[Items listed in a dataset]

━━━

-- ==== Sys2Proof/Machine/Issue.lean ====
section
/-!
DEFINITION. Sys2Proof/Machine/Issue.lean: how a strand issues one word (R85–R92, R211, R212, R278, R317): parking, the two
stages of checks with the guard between them, the wait for commits, checked mode, and what retiring does to the program
counter, PLATCH and the loop stack.  Every meaning of a word instruction is a body given to `issue`.
-/
namespace Sys2Proof.Machine

/-- The outcome type of a step. -/
abbrev Result := Host.Outcome State Fault Refusal

/-- What the body of an instruction sees: the state, the tile and strand that issue, the run, the registers, PLATCH and the
cycle. -/
structure Env where
  s   : State
  k   : Nat
  σ   : Side
  t   : Tile
  run : Run
  r   : Regs
  pl  : BitVec 128
  now : Nat
  deriving DecidableEq, Repr

/-- What the body of an instruction answers: the strand waits at issue and nothing changes; it holds its issue with some
effect; it traps, with the verdict in the given cycle (R212); it traps with some effect, which may be in-flight bits set under
a number until then (R301); it traps with some effect, and the strand's next word would issue only with its verdict (R226); or the instruction
issues, with the state after its effect,
the address it transfers to (and whether the transfer pops loop entries, R85), its cost in cycles and the cycle of its verdict where that is later. -/
inductive Effect where
  | wait
  | hold (s : State)
  | trap (t : Trip) (due : Nat)
  | trapHeld (s : State) (t : Trip) (due : Nat) (owner : Option Nat)
  | trapStay (s : State) (t : Trip) (due : Nat)
  | done (s : State) (jump : Option (Word × Bool)) (cost : Nat) (due : Option Nat)
  deriving DecidableEq, Repr

/-- Does the instruction wait at issue? -/
def Effect.waits : Effect → Bool
  | .wait => true
  | _ => false

/-- The strand in focus, with its run, if it may issue (R75, R87). -/
def State.focus (s : State) : Option Env :=
  match s.who with
  | none => none
  | some (k, σ) =>
    let t := s.tile k
    match s.runOf k with
    | none => none
    | some run =>
      if (t.strand σ).phase = .run then
        some { s := s, k := k, σ := σ, t := t, run := run, r := t.regs σ, pl := (t.regs σ).platch, now := s.cycle }
      else none

/-- A trap of the strand's current word: at once if every earlier verdict has returned, else behind them (R211, R212); the strand's next word
would issue with its verdict. -/
def Env.raise (e : Env) (i : TrapInfo) (due : Nat) : State :=
  let x := e.t.strand e.σ
  if due ≤ e.now ∧ x.verdicts = [] then e.s.setTile e.k (e.t.takeTrap e.σ i)
  else e.s.setTile e.k (e.t.setStrand e.σ { x with
    readyAt := max x.readyAt due, verdicts := x.verdicts ++ [{ due := due, fail := some i, owner := none }] })

/-! ## Loops (R85, R323) -/

/-- Does a body hold the address? -/
def LoopEntry.holds (x : LoopEntry) (a : Word) : Bool := decide (x.start.toNat ≤ a.toNat) && decide (a.toNat ≤ x.stop.toNat)

/-- A taken transfer pops entries until its target lies inside the innermost remaining body (R85). -/
def popLoops (target : Word) (l : List LoopEntry) : List LoopEntry := l.dropWhile fun x => !x.holds target

/-- The check at the end of a body: the next issue address, if the loop goes on, and the loop stack with the loop registers
(R85, R323: nested entries that share the end address are checked in the same cycle). -/
def loopCheck (pc : Word) : List LoopEntry → Regs → Option Word × Regs
  | [], r => (none, { r with loops := [] })
  | x :: rest, r =>
    if x.stop = pc then
      if 1 < (r.lget x.l).toNat then (some x.start, { r.lset x.l (r.lget x.l - 1#64) with loops := x :: rest })
      else loopCheck pc rest (r.lset x.l 0#64)
    else (none, { r with loops := x :: rest })

/-- The registers after an instruction has issued or been nullified: PLATCH and PPV cleared (R92), the program counter at
the transfer's target or the next word, the loop stack popped or checked (R85). -/
def Regs.retire (r : Regs) (jump : Option (Word × Bool)) : Regs :=
  let r := r.clearLatch
  match jump with
  | some (a, pops) => { r with pc := a, runPc := a, loops := if pops then popLoops a r.loops else r.loops }
  | none =>
    let x := loopCheck r.pc r.loops r
    let a := x.1.getD (r.pc + 2#64)
    { x.2 with pc := a, runPc := a }

/-- The strand after its instruction has issued at cycle `now` with a cost, and a verdict due later (R86, R212). -/
def Strand.retire (x : Strand) (now : Nat) (jump : Option (Word × Bool)) (cost : Nat) (due : Option Nat) : Strand :=
  { x with
    regs := x.regs.retire jump
    issued := true
    readyAt := now + cost
    zerof := none
    restart := none
    verdicts := match due with
      | some d => x.verdicts ++ [{ due := d, fail := none, owner := none }]
      | none => x.verdicts }

/-- The state after strand σ of tile k has retired its instruction. -/
def State.retire (s : State) (k : Nat) (σ : Side) (jump : Option (Word × Bool)) (cost : Nat) (due : Option Nat) : State :=
  s.modTile k fun t => t.setStrand σ ((t.strand σ).retire s.cycle jump cost due)

/-- What a strand whose instruction traps later returns to: as it is now, unless an instruction before this one traps (R212). -/
def Env.undo (e : Env) : Option Undo :=
  let x := e.t.strand e.σ
  some (x.undo.getD { regs := x.regs, walkers := [], since := e.now, mark := e.t.nextId })

/-- A trap of the strand's current word whose verdict falls later: the strand goes on issuing until then (R212, log entry 11).  `s` is the
state with what the instruction has done until its verdict. -/
def Env.raiseLater (e : Env) (s : State) (i : TrapInfo) (due : Nat) (owner : Option Nat) : State :=
  (s.modTile e.k fun t => t.setStrand e.σ { t.strand e.σ with
    undo := e.undo, verdicts := (t.strand e.σ).verdicts ++ [{ due := due, fail := some i, owner := owner }] }).retire e.k e.σ none 1 none

/-- A synchronous trap of the current instruction, with its verdict in the cycle `due`. -/
def Env.trap (e : Env) (t : Trip) (due : Nat) : State :=
  if due ≤ e.now then e.raise (TrapInfo.ofTrip e.r t) due else e.raiseLater e.s (TrapInfo.ofTrip e.r t) due none

/-- A synchronous trap of the current instruction, whose next word issues only with its verdict, after the state `s` (R226). -/
def Env.trapStay (e : Env) (s : State) (t : Trip) (due : Nat) : State := { e with s := s, t := s.tile e.k }.raise (TrapInfo.ofTrip e.r t) due

/-! ## Issue -/

/-- Is the guard false, so that the instruction is nullified (R278)? -/
def Env.nullified (e : Env) : Bool := plGuard e.pl && (e.r.pget (plGuardP e.pl) == plGuardNeg e.pl)

/-- Does a request write the frame registers in its result (R199)? -/
def HomeOp.writesFd (s : State) (fb : BitVec 16) : HomeOp → Bool
  | .fpush _ _ => true
  | .fret _ _ => true
  | .fdrop h => (s.fibre fb).word 5 == h
  | .finfo _ sel _ => wbits sel 0 4 == 8
  | _ => false

/-- Are the frame registers outstanding for the other strand of the tile: its result is on the way, or its request will write them (R90,
R199)? -/
def Env.fdComing (e : Env) : Bool :=
  let x := e.t.strand (sideOther e.σ)
  x.regs.outstanding .fd || x.home.any fun i => (mget e.s.homes i).any fun q => match q.reply with
    | some a => a.res.any fun v => v.touch == some .fd
    | none => q.op.writesFd e.s e.run.fibre

/-- Is a register outstanding (R88): a result of this strand, or for the frame registers of either (R90)? -/
def Env.outstanding (e : Env) (x : Touch) : Bool := e.r.outstanding x || (x == .fd && e.fdComing)

/-- In checked mode, is one of these registers outstanding (R90)? -/
def Env.hazard (e : Env) (xs : List Touch) : Bool := e.r.checked && xs.any e.outstanding

/-- The guard predicate as a register that is read (R278). -/
def guardTouch (p : BitVec 128) : List Touch := if plGuard p then [.p (plGuardP p)] else []

/-- What an effect makes of the state. -/
def Env.apply (e : Env) : Effect → State
  | .wait => e.s
  | .hold s => s
  | .trap t due => e.trap t due
  | .trapHeld s t due owner => e.raiseLater s (TrapInfo.ofTrip e.r t) due owner
  | .trapStay s t due => e.trapStay s t due
  | .done s jump cost due => s.retire e.k e.σ jump cost due

/-- A failing check of an instruction of form `f` that does not rest on its own effect (R212). -/
def Env.trapForm (e : Env) (f : Form) (t : Trip) : State :=
  if f.stays then e.trapStay e.s t (e.now + f.verdict) else e.trap t (e.now + f.verdict)

/-- Issue of an instruction of form `f` (R278): stage 1, with `bad` for a check of its own that depends only on its words;
the guard; the wait for earlier commits where the instruction may not be provisional (R212), and a wait of its own; checked mode
over the registers it reads and writes in the cycle it issues in (R90); then its own effect.  A failing check traps in the instruction's verdict cycle,
whenever it is found (R212, log entry 11). -/
def Env.issue (e : Env) (f : Form) (bad commit : Bool) (uses : List Touch) (body : Env → Effect) : State :=
  if bad || !f.stage1 e.pl e.σ then e.trapForm f (trip codeIllegal)
  else if e.hazard (guardTouch e.pl) then e.trapForm f (trip codeHazard)
  else if e.nullified then e.s.retire e.k e.σ none 1 none
  else if commit && !(e.t.strand e.σ).verdicts.isEmpty then e.s
  else if e.hazard uses && !(body e).waits then e.trapForm f (trip codeHazard)
  else e.apply (body e)

/-- A word with marker `m` in the strand in focus (R89): it parks while a result of the strand is outstanding.  `bad` is a
stage-1 check of its own over PLATCH. -/
def issueIf (bad : BitVec 128 → Bool) (m : Bool) (f : Form) (commit : Bool) (uses : Env → List Touch) (body : Env → Effect)
    (s : State) : Result :=
  match s.focus with
  | none => .fault .noStrand
  | some e => if m && !e.r.out.isEmpty then .next s else .next (e.issue f (bad e.pl) commit (uses e) body)

/-- The same without a stage-1 check of its own. -/
def issue (m : Bool) (f : Form) (commit : Bool) (uses : Env → List Touch) (body : Env → Effect) (s : State) : Result :=
  issueIf (fun _ => false) m f commit uses body s

/-- Has a verdict of the strand fallen that traps and still waits for earlier ones?  It issues nothing more then (R212). -/
def Strand.barred (x : Strand) (now : Nat) : Bool := x.verdicts.any fun v => v.fail.isSome && decide (v.due ≤ now)

/-- When a store that issues now commits, with its own verdict at `v` (R212). -/
def Env.storeTime (e : Env) (v : Nat) : StoreTime := { since := e.now, commit := (e.t.strand e.σ).commitAt v }

/-- A load whose checks fail later holds its result's place until then, as one whose checks pass does: `hold` reserves it (R79, R212). -/
def Env.holding (e : Env) (hold : Tile → Tile) : Effect → Effect
  | .trap t due => .trapHeld (e.s.modTile e.k hold) t due none
  | x => x

/-! ## Effects shared by the families -/

/-- The state with the registers of the issuing strand changed. -/
def Env.regs (e : Env) (f : Regs → Regs) : State := e.s.setTile e.k (e.t.modRegs e.σ f)

/-- A short result: written in the issue cycle (R88). -/
def Env.short (e : Env) (f : Regs → Regs) : Effect := .done (e.regs f) none 1 none

/-- The tile with the residue check of a result readable at `at_`, complete 32 cycles later (R268, R391). -/
def Tile.checkResult (t : Tile) (at_ : Nat) : Tile := { t with checks := ins t.checks (at_ + 32) }

/-- A short result of checked arithmetic (R88, R391). -/
def Env.shortChecked (e : Env) (f : Regs → Regs) : Effect :=
  .done (e.s.setTile e.k ((e.t.modRegs e.σ f).checkResult (e.now + 1))) none 1 none

/-- An unchecked result of the strand with latency `lat` (R88). -/
def Env.later (e : Env) (lat : Nat) (v : ResVal) (flags : BitVec 5 := 0#5) : Effect :=
  .done (e.regs (·.post (e.now + lat) v flags)) none 1 none

/-- An unchecked result of checked arithmetic with latency `lat` (R88, R391). -/
def Env.laterChecked (e : Env) (lat : Nat) (v : ResVal) (flags : BitVec 5 := 0#5) : Effect :=
  .done (e.s.setTile e.k ((e.t.modRegs e.σ (·.post (e.now + lat) v flags)).checkResult (e.now + lat))) none 1 none

/-! ## Prefix words (R317) -/

/-- The registers after a prefix word has issued: PLATCH holds it, PPV is set, the next word of the run follows (R92). -/
def Regs.latch (r : Regs) (p : BitVec 128) : Regs := { r with platch := p, st := r.st ||| 0x200#16, pc := r.pc + 2#64 }

/-- Issue of a prefix word: illegal in the word itself, a fifth word, a kind that stands already or a fifth XIMM raise
ILLEGAL; else it is latched (R275, R276, R317). -/
def issuePrefix (illegal : BitVec 128 → Bool) (add : BitVec 128 → BitVec 128) (s : State) : Result :=
  match s.focus with
  | none => .fault .noStrand
  | some e =>
    if illegal e.pl || plWords e.pl == 4 then .next (e.trap (trip codeIllegal) e.now)
    else
      let x := e.t.strand e.σ
      .next (s.setTile e.k (e.t.setStrand e.σ { x with regs := x.regs.latch (add e.pl), readyAt := e.now + 1 }))

end Sys2Proof.Machine
end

━━━

> **What is expected**:
In the records above, find each line that mentions the string "true", then copy it.

> **Result for this task**:
  | .wait => true
    issued := true
  | .fpush _ _ => true
  | .fret _ _ => true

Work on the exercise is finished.